Open dorg-ekrolewicz opened 6 years ago
The current code misses any records with exact duplicates which don't also have any near duplicates that appear in clustered_dupes returned from deduper.match() in csvddedupe.py:.
Original code:
` clustered_dupes = deduper.match(unique_d, threshold)
expanded_clustered_dupes = []
for cluster, scores in clustered_dupes:
new_cluster = list(cluster)
new_scores = list(scores)
for row_id, score in zip(cluster, scores):
children = parents.get(row_id, [])
new_cluster.extend(children)
new_scores.extend([score] * len(children))
expanded_clustered_dupes.append((new_cluster, new_scores))
clustered_dupes = expanded_clustered_dupes
` Code with a fix that works locally for exact duplicates not caught above: <
clustered_dupes = deduper.match(unique_d, threshold)
expanded_clustered_dupes = []
rows_used = []
for cluster, scores in clustered_dupes:
new_cluster = list(cluster)
new_scores = list(scores)
for row_id, score in zip(cluster, scores):
children = parents.get(row_id, [])
new_cluster.extend(children)
new_scores.extend([score] * len(children))
expanded_clustered_dupes.append((new_cluster, new_scores))
# Add any parents with no clustered exact_dups but with exact dupes to expanded_clustered_dupes
# or else they are omitted counted as non duplicates.
for row, exact_dups in parents.items():
if row not in rows_used and exact_dups is not None and len(exact_dups) > 0:
new_cluster = [row]
new_cluster.extend(exact_dups)
new_scores = [1.0]
new_scores.extend([1.0] * len(exact_dups))
expanded_clustered_dupes.append((new_cluster, new_scores))
clustered_dupes = expanded_clustered_dupes
Wow! This is such an important issue. I'm very grateful for @dorg-ekrolewicz calling it out, and especially for @batesmotel34 offering a fix.

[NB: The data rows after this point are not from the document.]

-- ==== Sys2Proof/Decode.lean ====
section
/-!
DEFINITION. The decoder of syllables, its encoder, and the headers and run words of bundles (R57 to R71).  A word is
read in the class of its slot; what it cannot stand for is refused with the cause of Table 3-13 that comes first in
the order of R64, item 7.
-/
namespace Sys2Proof

/-! ### Encoding causes (Table 3-13) -/

/-- OPC_S (0x00) and, above it, the unused-opcode causes of the other classes (Table 3-13). -/
abbrev opcS : Nat := 0x00
abbrev opcB : Nat := 0x01
abbrev opcM : Nat := 0x02
abbrev opcV : Nat := 0x03
abbrev opcVM : Nat := 0x04
abbrev opcX : Nat := 0x05
abbrev opcT : Nat := 0x06
abbrev opcC : Nat := 0x07
abbrev opcQ : Nat := 0x08
abbrev opcE : Nat := 0x09
abbrev hdrVer : Nat := 0x0A
abbrev grpClash : Nat := 0x0B
abbrev grpLong : Nat := 0x0C
abbrev grpYield : Nat := 0x0D
abbrev grpGap : Nat := 0x0E
abbrev grpVer : Nat := 0x0F
abbrev runRsvd : Nat := 0x10
abbrev srcIll : Nat := 0x11
abbrev dstIll : Nat := 0x12
abbrev vopIll : Nat := 0x13
abbrev fldRsvd : Nat := 0x14
abbrev pcAlign : Nat := 0x15
abbrev codeEnd : Nat := 0x16
abbrev instPar : Nat := 0x17
abbrev immIll : Nat := 0x18
abbrev holdIll : Nat := 0x19
abbrev v1Opc : Nat := 0x1A
abbrev waitPlace : Nat := 0x1B
abbrev fmtRsvd : Nat := 0x1C
abbrev ctlUndef : Nat := 0x1D
abbrev ctlPriv : Nat := 0x1E
abbrev ctlValue : Nat := 0x1F

/-! ### Fields -/

/-- The field of `n` bits whose lowest bit is bit `lo`. -/
def fld (w : W32) (lo n : Nat) : Nat := w.toNat / 2 ^ lo % 2 ^ n

/-- The same field as bits. -/
def fldB (w : W32) (lo n : Nat) : BitVec n := BitVec.ofNat n (fld w lo n)

/-- The first condition that holds gives the cause; with none, the instruction. -/
def guarded (i : Instr) : List (Nat × Bool) → Except Nat Instr
  | [] => .ok i
  | (c, b) :: t => if b then .error c else guarded i t

/-- A scalar source code that no source has (R65). -/
def srcBad (k : Nat) : Bool := decide (k = 63)
/-- The source of a code (R65). -/
def srcOf (k : Nat) : SSrc :=
  if h : k < 56 then .reg ⟨k, h⟩ else if h : k - 56 < 6 then .latch ⟨k - 56, h⟩ else .fi
/-- The code of a source. -/
def srcCode : SSrc → Nat
  | .reg n => n.val
  | .latch n => 56 + n.val
  | .fi => 62

/-- A destination code with its W bit that no destination has (R65). -/
def dstBad (k w : Nat) : Bool := if w = 1 then decide (k ≠ 0) else decide (56 ≤ k ∧ k ≠ 62)
/-- The destination of a code and W bit (R65). -/
def dstOf (k w : Nat) : SDst :=
  if w = 1 then .latch else if h : k < 56 then .reg ⟨k, h⟩ else .fo
/-- The code of a destination. -/
def dstCode : SDst → Nat
  | .reg n => n.val
  | .fo => 62
  | .latch => 0
/-- The W bit of a destination. -/
def dstW : SDst → Nat
  | .latch => 1
  | _ => 0
/-- The destination of a code that R77 limits to registers. -/
def rdstOf (k w : Nat) : RDst := if w = 1 then .latch else if h : k < 56 then .reg ⟨k, h⟩ else .latch
/-- The code of such a destination. -/
def rdstCode : RDst → Nat
  | .reg n => n.val
  | .latch => 0
/-- The W bit of such a destination. -/
def rdstW : RDst → Nat
  | .reg _ => 0
  | .latch => 1

/-- A vector source code that no source has (R66). -/
def vsrcBad (k : Nat) : Bool := decide (36 ≤ k)
/-- The vector source of a code (R66). -/
def vsrcOf (k : Nat) : VSrc :=
  if h : k < 32 then .reg ⟨k, h⟩ else if k = 32 then .la else if k = 33 then .lb else if k = 34 then .qa else .qb
/-- The code of a vector source. -/
def vsrcCode : VSrc → Nat
  | .reg n => n.val
  | .la => 32 | .lb => 33 | .qa => 34 | .qb => 35
/-- A vector destination code that no destination has (R66). -/
def vdstBad (k : Nat) : Bool := decide (32 ≤ k ∧ k ≠ 36 ∧ k ≠ 63)
/-- The vector destination of a code (R66). -/
def vdstOf (k : Nat) : VDst := if h : k < 32 then .reg ⟨k, h⟩ else if k = 36 then .qo else .none
/-- The code of a vector destination. -/
def vdstCode : VDst → Nat
  | .reg n => n.val
  | .qo => 36
  | .none => 63

/-- The lane type of a TY value below 7 (R67). -/
def tyOf : Nat → Ty
  | 0 => .f32 | 1 => .i32 | 2 => .n32 | 3 => .bf16 | 4 => .f16 | 5 => .i16 | _ => .n16
/-- The TY value of a lane type. -/
def tyCode : Ty → Nat
  | .f32 => 0 | .i32 => 1 | .n32 => 2 | .bf16 => 3 | .f16 => 4 | .i16 => 5 | .n16 => 6
/-- The condition of a BRC (Table 3-6). -/
def bcndOf : Nat → BCnd | 0 => .eqz | 1 => .nez | 2 => .ltz | _ => .gez
/-- The CND value of a BRC condition. -/
def bcndCode : BCnd → Nat | .eqz => 0 | .nez => 1 | .ltz => 2 | .gez => 3
/-- The condition of a WAITF (R93). -/
def wcndOf : Nat → WCnd | 0 => .eq | 1 => .ne | 2 => .geu | _ => .any
/-- The CND value of a WAITF condition. -/
def wcndCode : WCnd → Nat | .eq => 0 | .ne => 1 | .geu => 2 | .any => 3
/-- The comparison of a VCMP (R141). -/
def vcndOf : Nat → VCnd
  | 0 => .eq | 1 => .ne | 2 => .lt | 3 => .le | 4 => .gt | 5 => .ge | 6 => .uo | _ => .ord
/-- The CND value of a comparison. -/
def vcndCode : VCnd → Nat
  | .eq => 0 | .ne => 1 | .lt => 2 | .le => 3 | .gt => 4 | .ge => 5 | .uo => 6 | .ord => 7
/-- The operation of a VPSET (R142). -/
def popOf : Nat → POp
  | 0 => .and | 1 => .or | 2 => .xor | 3 => .andn | 4 => .not | 5 => .set | 6 => .first | _ => .clear
/-- The CND value of a predicate operation. -/
def popCode : POp → Nat
  | .and => 0 | .or => 1 | .xor => 2 | .andn => 3 | .not => 4 | .set => 5 | .first => 6 | .clear => 7
/-- The operation of an atomic (R110). -/
def aopOf : Nat → AOp
  | 0 => .add | 1 => .and | 2 => .or | 3 => .xor | 4 => .swap | 5 => .min | 6 => .max | _ => .maxn
/-- The MOD or OP value of an atomic operation. -/
def aopCode : AOp → Nat
  | .add => 0 | .and => 1 | .or => 2 | .xor => 3 | .swap => 4 | .min => 5 | .max => 6 | .maxn => 7
/-- The MOD of a VMUL (Table 6-1). -/
def mulModOf : Nat → MulMod | 0 => .lo | 1 => .sat | _ => .hi
/-- The MOD value of a VMUL mode. -/
def mulModCode : MulMod → Nat | .lo => 0 | .sat => 1 | .hi => 2
/-- The operation of a VRED (R150). -/
def ropOf : Nat → ROp | 0 => .add | 1 => .min | _ => .max
/-- The MOD value of a reduction. -/
def ropCode : ROp → Nat | .add => 0 | .min => 1 | .max => 2
/-- A number as an index below `n`. -/
def finOf (n : Nat) [NeZero n] (k : Nat) : Fin n := Fin.ofNat n k
/-- A field as a truth value. -/
def bitOf (k : Nat) : Bool := decide (k ≠ 0)
/-- A truth value as a field. -/
def bitCode (b : Bool) : Nat := if b then 1 else 0
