-- ==== Sys2Proof/Machine/Flags.lean ====
section
/-!
DEFINITION. The flags and what they do beside the arithmetic that raises them (Sys2Proof.Machine.Float): the trap
enables and the rounding mode of FPC, a write of FLG, the trap of a result and its cause (R43 to R46, R85).
-/
namespace Sys2Proof.Machine

open Sys2Proof

/-- The trap enables of FPC in the order of FLG's bits (Tables 2-6, 2-7). -/
def trapEnables (fpc : Word) : Flags := BitVec.ofNat 6 (bits fpc 13 8)

/-- The dynamic rounding mode (Table 2-6); the reserved value is never written (R43). -/
def dynMode (fpc : Word) : RMode := match bits fpc 1 0 with | 1 => .rtz | 2 => .srne | _ => .rne

/-- FLG with the flags of a result that has landed (R44). -/
def raiseFlags (flg : Word) (f : Flags) : Word := flg ||| BitVec.setWidth 64 f

/-- FLG after a SETC: bits written as one stay, bits written as zero are cleared (R85). -/
def clearFlags (flg v : Word) : Word := flg &&& v &&& 0x3F

/-- FPC as a SETC or a program header leaves it: reserved fields are zero (R5, R85, Table 2-6). -/
def fpcOf (v : Word) : Word := v &&& 0x3F03

/-- The OR of the flags of some lanes (R44). -/
def orFlags (l : List Flags) : Flags := l.foldl (fun a f => a ||| f) 0

/-- The cause of an arithmetic trap: SAT, NV, DZ, OF, UF, NX in this order (R46). -/
def trapCause (f : Flags) : Nat :=
  if f &&& fSAT ≠ 0 then Cause.fpSat
  else if f &&& fNV ≠ 0 then Cause.fpNv
  else if f &&& fDZ ≠ 0 then Cause.fpDz
  else if f &&& fOF ≠ 0 then Cause.fpOf
  else if f &&& fUF ≠ 0 then Cause.fpUf
  else Cause.fpNx

/-- Whether an effect in flight traps when it lands (R45). -/
def Eff.traps (e : Eff) : Bool := !e.dead && (decide (e.flags &&& e.en ≠ 0) || decide (e.land = .angle))

end Sys2Proof.Machine
end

I ran this on a file with a little over 12K rows and the difference in what I'm calling "single-row clusters" is ~10000 rows without the fix, and only ~1500 rows with the fix...
That's 8500 false negatives the fix converted to true-duplicate clusters.
In the results shown above, the algorithm does a great job of assigning Cluster ID = 0 for a contact with various title changes, but for some reason it assigns a different cluster ID for identical rows ("Christine Wack" has multiple cluster ID's). Christine's case seems to be the trivial one, why would we get different cluster ID's then? (same goes for Tom Baty)
Any advice/help on where to look is much appreciated.